Dmitry Rijasanov transhumanist and site administrator (http://www.bessmertie.ru): "I
heard about nanoparticles, which can improve brain cells and make their
lifecycle longer for 4 times. And, in another study we find that
buckyballs damage brain. What nanomedicine says? Can nanorobotic
devices in human body brings good results to one tissues and organs,
and destructive to another ?" R.F. -
"Nanoparticles are not nanorobotic medicine. Nanoparticles are just
very small bits of dumb matter, which have perhaps been cleverly
functionalized with some particularly useful chemical group that
provides targeting to a specific organ of the body, or helps sneak the
particle through the cell wall, and so forth.
It is not
surprising that as we begin to employ new kinds of materials in the
medical field, we will discover heretofore unknown possibilities – and
problems. Right now, the biocompatibility research has just begun on
the particles most commonly employed in today’s nanomedicine – simple
particles such as dendrimers, quantum dots, and the like. (See http://www.nanomedicine.com/NMIIA/15.3.6.htm)
Some of these nanoparticles will turn out to be perfectly safe; others
will turn out to have dangers – the research is just now being done. I
recently published an entire book on this subject, though primarily
from the standpoint of medical nanorobotics, available online at http://www.nanomedicine.com/NMIIA.htm.
But
realize that nanoparticles are just the bare beginnings of the field of
nanomedicine. They are only the initial “baby steps”. As our ability to
build more complex structures to molecular precision continues to grow,
eventually we will be able to make robotic devices that include onboard
computers, sensors, pumps, power generators, subsystems to allow
communication with the outside world, and so forth.
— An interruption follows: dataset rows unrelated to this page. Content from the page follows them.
-- ==== Sys2Proof/Certificates/Slice0/Obligations.lean ====
section
/-! DEFINITION. The statements about the machine, each a proposition that a docstring names with the rules it formalises. -/

open Sys2Proof Sys2Proof.Machine

/-- O1 (R80, R19, R82, R18, R13, R14). Every member of the ALU family completes with its result, and changes nothing else; its F codes from 33 on name no instruction. -/
def Obligations.AluFamilyResults : Prop :=
  Binary .add 1 (fun a b => a + b)
  ∧ Binary .sub 1 (fun a b => a - b)
  ∧ Binary .and 1 (fun a b => a &&& b)
  ∧ Binary .or 1 (fun a b => a ||| b)
  ∧ Binary .xor 1 (fun a b => a ^^^ b)
  ∧ Binary .andn 1 (fun a b => a &&& ~~~b)
  ∧ Binary .orn 1 (fun a b => a ||| ~~~b)
  ∧ Binary .sll 1 (fun a b => a <<< (b.toNat % 64))
  ∧ Binary .srl 1 (fun a b => a >>> (b.toNat % 64))
  ∧ Binary .sra 1 (fun a b => a.sshiftRight (b.toNat % 64))
  ∧ Binary .ror 1 (fun a b => a.rotateRight (b.toNat % 64))
  ∧ Binary .mul 4 (fun a b => a * b)
  ∧ Binary .mulh 4 (fun a b => wordOfInt (a.toInt * b.toInt / 2 ^ 64))
  ∧ Binary .mulhu 4 (fun a b => word (a.toNat * b.toNat / 2 ^ 64))
  ∧ Binary .min 1 (fun a b => if a.toInt ≤ b.toInt then a else b)
  ∧ Binary .max 1 (fun a b => if a.toInt ≤ b.toInt then b else a)
  ∧ Binary .minu 1 (fun a b => if a.toNat ≤ b.toNat then a else b)
  ∧ Binary .maxu 1 (fun a b => if a.toNat ≤ b.toNat then b else a)
  ∧ Binary .slt 1 (fun a b => if a.toInt < b.toInt then 1 else 0)
  ∧ Binary .sltu 1 (fun a b => if a.toNat < b.toNat then 1 else 0)
  ∧ Unary .clz 1 (fun a => clz a)
  ∧ Unary .ctz 1 (fun a => ctz a)
  ∧ Unary .popc 1 (fun a => popc a)
  ∧ Unary .brev 1 (fun a => brev a)
  ∧ Unary .bswap 1 (fun a => bswap a)
  ∧ Unary .sextb 1 (fun a => (a.setWidth 8).signExtend 64)
  ∧ Unary .sexth 1 (fun a => (a.setWidth 16).signExtend 64)
  ∧ Unary .sextw 1 (fun a => (a.setWidth 32).signExtend 64)
  ∧ Unary .zextw 1 (fun a => (a.setWidth 32).setWidth 64)
  ∧ (∀ (s : State) w d a b, s.clear { reads := [s.ra a, s.rb b], writes := [s.rd d], var := true } = true →
      s.divides (.div w d a b) w d (divSigned (s.g (s.ra a)) (s.g (s.rb b))) 0 34)
  ∧ (∀ (s : State) w d a b, s.clear { reads := [s.ra a, s.rb b], writes := [s.rd d], var := true } = true →
      s.divides (.divu w d a b) w d (divUnsigned (s.g (s.ra a)) (s.g (s.rb b))) 0 34)
  ∧ (∀ (s : State) w d a b, s.clear { reads := [s.ra a, s.rb b], writes := [s.rd d], var := true } = true →
      s.divides (.rem w d a b) w d (remSigned (s.g (s.ra a)) (s.g (s.rb b))) 0 34)
  ∧ (∀ (s : State) w d a b, s.clear { reads := [s.ra a, s.rb b], writes := [s.rd d], var := true } = true →
      s.divides (.remu w d a b) w d (remUnsigned (s.g (s.ra a)) (s.g (s.rb b))) 0 34)
  ∧ (∀ x : BitVec 32, x.extractLsb' 24 6 = 0x01#6 → 33 ≤ (x.extractLsb' 0 9).toNat → decode x = none)

/-- O2 (R80, R81). The ALU functions are those of R80 and R81, bit by bit and by division with remainder -/
def Obligations.ArithmeticFunctions : Prop :=
  (∀ a : Word, (clz a).toNat ≤ 64 ∧ (∀ i, 64 - (clz a).toNat ≤ i → i < 64 → a.getLsbD i = false)
      ∧ ((clz a).toNat < 64 → a.getLsbD (63 - (clz a).toNat) = true))
  ∧ (∀ a : Word, (ctz a).toNat ≤ 64 ∧ (∀ i, i < (ctz a).toNat → a.getLsbD i = false)
      ∧ ((ctz a).toNat < 64 → a.getLsbD (ctz a).toNat = true))
  ∧ (∀ a : Word, (popc a).toNat = ((List.range 64).filter (fun i => a.getLsbD i)).length)
  ∧ (∀ (a : Word) i, i < 64 → (brev a).getLsbD i = a.getLsbD (63 - i))
  ∧ (∀ (a : Word) i, i < 64 → (bswap a).getLsbD i = a.getLsbD (8 * (7 - i / 8) + i % 8))
  ∧ (∀ a b : Word, (mulhu a b).toNat * 2 ^ 64 + (a * b).toNat = a.toNat * b.toNat)
  ∧ (∀ a b : Word, (mulh a b).toInt * 2 ^ 64 + ((a * b).toNat : Int) = a.toInt * b.toInt)
  ∧ (∀ a : Word, divSigned a 0 = ~~~0 ∧ divUnsigned a 0 = ~~~0 ∧ remSigned a 0 = a ∧ remUnsigned a 0 = a)
  ∧ divSigned 0x8000000000000000 (~~~0) = 0x8000000000000000 ∧ remSigned 0x8000000000000000 (~~~0) = 0
  ∧ (∀ a b : Word, b ≠ 0 → (divUnsigned a b).toNat = a.toNat / b.toNat ∧ (remUnsigned a b).toNat = a.toNat % b.toNat)
  ∧ (∀ a b : Word, b ≠ 0 → ¬ (a = 0x8000000000000000 ∧ b = ~~~0) →
      (divSigned a b).toInt = a.toInt.tdiv b.toInt ∧ (remSigned a b).toInt = a.toInt.tmod b.toInt)

/-- O3 (R83, R84, R85, R19, R34). Immediate, immediate-shift and U-format instructions complete with their results -/
def Obligations.ImmediateFormsResults : Prop :=
  (∀ i : BitVec 14, Unary (fun w d a => .addi w d a i) 1 (fun a => a + i.signExtend 64))
  ∧ (∀ i : BitVec 14, Unary (fun w d a => .andi w d a i) 1 (fun a => a &&& i.signExtend 64))
  ∧ (∀ i : BitVec 14, Unary (fun w d a => .ori w d a i) 1 (fun a => a ||| i.signExtend 64))
  ∧ (∀ i : BitVec 14, Unary (fun w d a => .xori w d a i) 1 (fun a => a ^^^ i.signExtend 64))
  ∧ (∀ i : BitVec 14, Unary (fun w d a => .slti w d a i) 1 (fun a => if a.toInt < (i.signExtend 64).toInt then 1 else 0))
  ∧ (∀ i : BitVec 14, Unary (fun w d a => .sltiu w d a i) 1 (fun a => if a.toNat < (i.signExtend 64).toNat then 1 else 0))
  ∧ (∀ n : BitVec 6, Unary (fun w d a => .slli w d a n) 1 (fun a => a <<< n.toNat))
  ∧ (∀ n : BitVec 6, Unary (fun w d a => .srli w d a n) 1 (fun a => a >>> n.toNat))
  ∧ (∀ n : BitVec 6, Unary (fun w d a => .srai w d a n) 1 (fun a => a.sshiftRight n.toNat))
  ∧ (∀ n : BitVec 6, Unary (fun w d a => .rori w d a n) 1 (fun a => a.rotateRight n.toNat))
  ∧ (∀ (s : State) w d (i : BitVec 19), s.clear { writes := [s.rd d] } = true →
      s.computes (.liu w d i) w 1 d (i.signExtend 64 <<< 14))
  ∧ (∀ (s : State) w d (i : BitVec 19), s.clear { writes := [s.rd d] } = true →
      s.computes (.addpc w d i) w 1 d ((if s.ctx.rep.isSome then s.ctx.pc + 4 else s.ctx.pc) + (i.signExtend 64 <<< 2)))

/-- O4 (R86, R87, R19). Bit-field extracts and inserts complete, and take and place the bits R87 names -/
def Obligations.BitFieldResults : Prop :=
  (∀ p l : BitVec 6, Unary (fun w d a => .bfxi w d a p l) 1 (fun a => bfxs a p.toNat (l.toNat + 1)))
  ∧ (∀ p l : BitVec 6, Unary (fun w d a => .bfxui w d a p l) 1 (fun a => bfxz a p.toNat (l.toNat + 1)))
  ∧ Binary .bfx 1 (fun a b => bfxs a (b.toNat % 256) (min (b.toNat / 256 % 128) 64))
  ∧ Binary .bfxu 1 (fun a b => bfxz a (b.toNat % 256) (min (b.toNat / 256 % 128) 64))
  ∧ (∀ (s : State) w d a p l, s.clear { reads := [s.ra a, s.rd d], writes := [s.rd d] } = true →
      s.computes (.bfii w d a p l) w 1 d (bfins (s.g (s.rd d)) (s.g (s.ra a)) p.toNat (l.toNat + 1)))
  ∧ (∀ (s : State) w d a b, s.clear { reads := [s.ra a, s.rb b, s.rd d], writes := [s.rd d] } = true →
      s.computes (.bfi w d a b) w 1 d (bfins (s.g (s.rd d)) (s.g (s.ra a)) ((s.g (s.rb b)).toNat % 256)
        (min ((s.g (s.rb b)).toNat / 256 % 128) 64)))
  ∧ (∀ (old a : Word) p n i, i < 64 → (bfxz a p n).getLsbD i = (decide (i < n) && decide (p + i < 64) && a.getLsbD (p + i))
      ∧ (bfins old a p n).getLsbD i
        = (if p ≤ i ∧ i < p + n then a.getLsbD (i - p) else old.getLsbD i))
  ∧ (∀ (a : Word) p n i, 0 < n → p < 64 → i < 64 →
      (bfxs a p n).getLsbD i = a.getLsbD (min (p + i) (min (p + n) 64 - 1)))
  ∧ (∀ (a : Word) p n, n = 0 ∨ 64 ≤ p → bfxs a p n = 0)

/-- O5 (R94, R95, R21, R23, R18). Compares branch with N = 0, and annul the next N instructions when their condition is false. Where a skip looks at the words it passes is the model’s choice (log entry 10). -/
def Obligations.BranchesAndSkips : Prop :=
  Compares .cbEq (fun a b => a == b)
  ∧ Compares .cbNe (fun a b => a != b)
  ∧ Compares .cbLt (fun a b => decide (a.toInt < b.toInt))
  ∧ Compares .cbGe (fun a b => decide (b.toInt ≤ a.toInt))
  ∧ Compares .cbLtu (fun a b => decide (a.toNat < b.toNat))
  ∧ Compares .cbGeu (fun a b => decide (b.toNat ≤ a.toNat))
  ∧ Compares .cbBset (fun a b => a &&& b != 0)
  ∧ Compares .cbBclr (fun a b => a &&& b == 0)
  ∧ ComparesImm .cbiEq (fun a b => a == b)
  ∧ ComparesImm .cbiNe (fun a b => a != b)
  ∧ ComparesImm .cbiLt (fun a b => decide (a.toInt < b.toInt))
  ∧ ComparesImm .cbiGe (fun a b => decide (b.toInt ≤ a.toInt))
  ∧ ComparesImm .cbiLtu (fun a b => decide (a.toNat < b.toNat))
  ∧ ComparesImm .cbiGeu (fun a b => decide (b.toNat ≤ a.toNat))
  ∧ ComparesImm .cbiBset (fun a b => a &&& b != 0)
  ∧ ComparesImm .cbiBclr (fun a b => a &&& b == 0)
  ∧ (∀ (s : State) core i n (pc : Word),
      (∀ k v, k < n → s.wordAt core i ((pc + 4).toNat + 4 * k) = some v → v.extractLsb' 24 6 ≠ 0x15#6) →
      word (s.skipFrom core i n (pc + 4).toNat) = pc + word (4 * (1 + n)))
  ∧ (∀ (s : State) core i n addr v, s.wordAt core i addr = some v → v.extractLsb' 24 6 = 0x15#6 →
      s.skipFrom core i (n + 1) addr = s.skipFrom core i n (addr + 8))
  ∧ (∀ (s : State) core i n addr v, s.wordAt core i addr = some v → v.extractLsb' 24 6 ≠ 0x15#6 →
      s.skipFrom core i (n + 1) addr = s.skipFrom core i n (addr + 4))

/-- O6 (R95, R96, R23). J, JL and JLR transfer control, and the links hold the address after the jump -/
def Obligations.JumpsAndLinks : Prop :=
  (∀ (s : State) w (o : BitVec 24), s.clear {} = true → s.mayJump (s.ctx.pc + ((o.signExtend 64 : Word) <<< 2)) = true →
      s.actsOnProcess (.j w o) w (pc56 (s.ctx.pc + ((o.signExtend 64 : Word) <<< 2))) id)
  ∧ (∀ (s : State) w (o : BitVec 24), s.clear { writes := [1], var := true } = true →
      s.mayJump (s.ctx.pc + ((o.signExtend 64 : Word) <<< 2)) = true →
      s.delivers (.jl w o) w 1 [(1, s.ctx.pc + 4)] (pc56 (s.ctx.pc + ((o.signExtend 64 : Word) <<< 2))))
  ∧ (∀ (s : State) w d a (i : BitVec 14), s.clear { reads := [s.ra a], writes := [s.rd d], var := true } = true →
      (s.g (s.ra a) + ((i.signExtend 64 : Word) <<< 2)).toNat % 4 = 0 →
      s.mayJump (s.g (s.ra a) + ((i.signExtend 64 : Word) <<< 2)) = true →
      s.delivers (.jlr w d a i) w 1 [(s.rd d, s.ctx.pc + 4)] (pc56 (s.g (s.ra a) + ((i.signExtend 64 : Word) <<< 2))))
  ∧ (∀ (s : State) w d a (i : BitVec 14), s.clear { reads := [s.ra a], writes := [s.rd d], var := true } = true →
      (s.g (s.ra a) + ((i.signExtend 64 : Word) <<< 2)).toNat % 4 ≠ 0 →
      exec (.jlr w d a i) s = .next
        ((s.begun w { reads := [s.ra a], writes := [s.rd d], var := true }).trap .align
          (s.g (s.ra a) + ((i.signExtend 64 : Word) <<< 2))))

/-- O7 (R24, R25, R26, R97). REP starts or continues its sequence, and each repeat steps the registers, REPST and the PC as R24 says -/
def Obligations.RepeatProgress : Prop :=
  (∀ (s : State) w c m t v, s.fetched s.ctx.core s.ctx.slot (s.ctx.pc + 4).toNat = .word v →
      repeatLegal (isKernel s.ctx.core) m v = true → s.clear {} = true →
      ∃ u, exec (.rep w c m t) s = .next u ∧ u.me.pc = pc56 s.ctx.pc ∧ u.me.inRep = true
        ∧ u.me.repDone = (if s.me.repRemain = 0 then 0 else s.me.repDone)
        ∧ u.me.repRemain = (if s.me.repRemain = 0 then BitVec.ofNat 7 (c.toNat + 1) else s.me.repRemain)
        ∧ s.me.moved u.me ∧ (s.core s.ctx.core).onlyProc (u.core s.ctx.core) s.ctx.pn ∧ s.onlyCore u s.ctx.core)
  ∧ (∀ (s : State) w c m t v, s.fetched s.ctx.core s.ctx.slot (s.ctx.pc + 4).toNat = .word v →
      repeatLegal (isKernel s.ctx.core) m v = false → s.me.state = .running →
      exec (.rep w c m t) s = .next (s.trap .ill 0))
  ∧ (∀ (s : State) w c m t f, s.fetched s.ctx.core s.ctx.slot (s.ctx.pc + 4).toNat = .fault f → s.me.state = .running →
      exec (.rep w c m t) s = .next (s.trap f (s.ctx.pc + 4)))
  ∧ (∀ (s : State) core i pn x f, (s.proc core pn).inRep = true → s.fetched core i (s.proc core pn).pc.toNat = .word x →
      s.fetched core i ((s.proc core pn).pc + 4).toNat = .fault f →
      s.turnAt core i (s.proc core pn) = some (.fault f ((s.proc core pn).pc + 4) x)
      ∧ s.takeTurn core i pn (.fault f ((s.proc core pn).pc + 4) x)
        = .next ((s.atTurn core i pn x none).trap f ((s.proc core pn).pc + 4)))
  ∧ (∀ (s : State) w, s.clear {} = true → s.ctx.rep.isSome = true → 1 < min s.me.repRemain.toNat 64 →
      ∃ u, exec (.nop w) s = .next u ∧ u.me.pc = s.ctx.pc ∧ u.me.repDone = s.me.repDone + 1
        ∧ u.me.repRemain = BitVec.ofNat 7 (min s.me.repRemain.toNat 64 - 1))
  ∧ (∀ (s : State) w, s.clear {} = true → s.ctx.rep.isSome = true → min s.me.repRemain.toNat 64 ≤ 1 →
      ∃ u, exec (.nop w) s = .next u ∧ u.me.pc = pc56 (s.ctx.pc + 8) ∧ u.me.repDone = 0 ∧ u.me.repRemain = 0
        ∧ u.me.inRep = false)
  ∧ (∀ (x : BitVec 32) (i : Nat) (s : State) (d a b : BitVec 5), s.ctx.rep = some (repOffsets x i) →
      s.rd d = d.toNat + (if x.getLsbD 17 then i * 2 ^ (x.extractLsb' 13 2).toNat else 0)
      ∧ s.ra a = a.toNat + (if x.getLsbD 16 then i * 2 ^ (x.extractLsb' 13 2).toNat else 0)
      ∧ s.rb b = b.toNat + (if x.getLsbD 15 then i * 2 ^ (x.extractLsb' 13 2).toNat else 0))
Devices of this
level of sophistication, which we may begin to see in 10-20 years, will
not be at all like the passive nanoparticles of today that are
producing such seemingly contradictory results. Rather, these more
advances machines will actively locomote to a specific site of action,
using a precise navigational system rather than mere diffusion. They
will collect local data and select their actions from a wide range of
possible actions, unlike today’s dumb nanoparticles or drug molecules
that can just do one thing. They will be able to report back to the
doctor or patient what they are doing, in real time, and report the
successful completion of the mission. Then they can locomote safely out
of the body, e.g., to be excreted through the kidney or liver. If the
desired mission is to bring good results to a specific organ, a
particular tissue, or even to an individual named cell – the nanorobots
will accomplish this with high reliability and essentially zero side
effects.
This is the ultimate goal of nanomedicine. It is why
the future of medicine is now so exciting. Most of us will live to
witness the greatest revolution in the quality and precision of health
care, ever seen in human history."
Svidinenko Yuriy, Analyst General of Nanotechnology News Network Ltd. (http://www.nanonewsnet.ru): "Can
we reach simples nanomedical devices in next 10 years due to
construction of protoassemblers from complex protein machines ?" R.F.
- "I can’t rule this out, but I think it is unlikely. Assemblers (in
the molecular nanotechnology sense) work so well because they will be
positionally assembling very rigid materials such diamond or sapphire.
When you start talking about protein assemblers, you are talking about
something that is “soft and squishy”, and so you are going to get
something like a synthetic ribosome if you go that route – and this
will only get you the ability to build more soft and squishy stuff.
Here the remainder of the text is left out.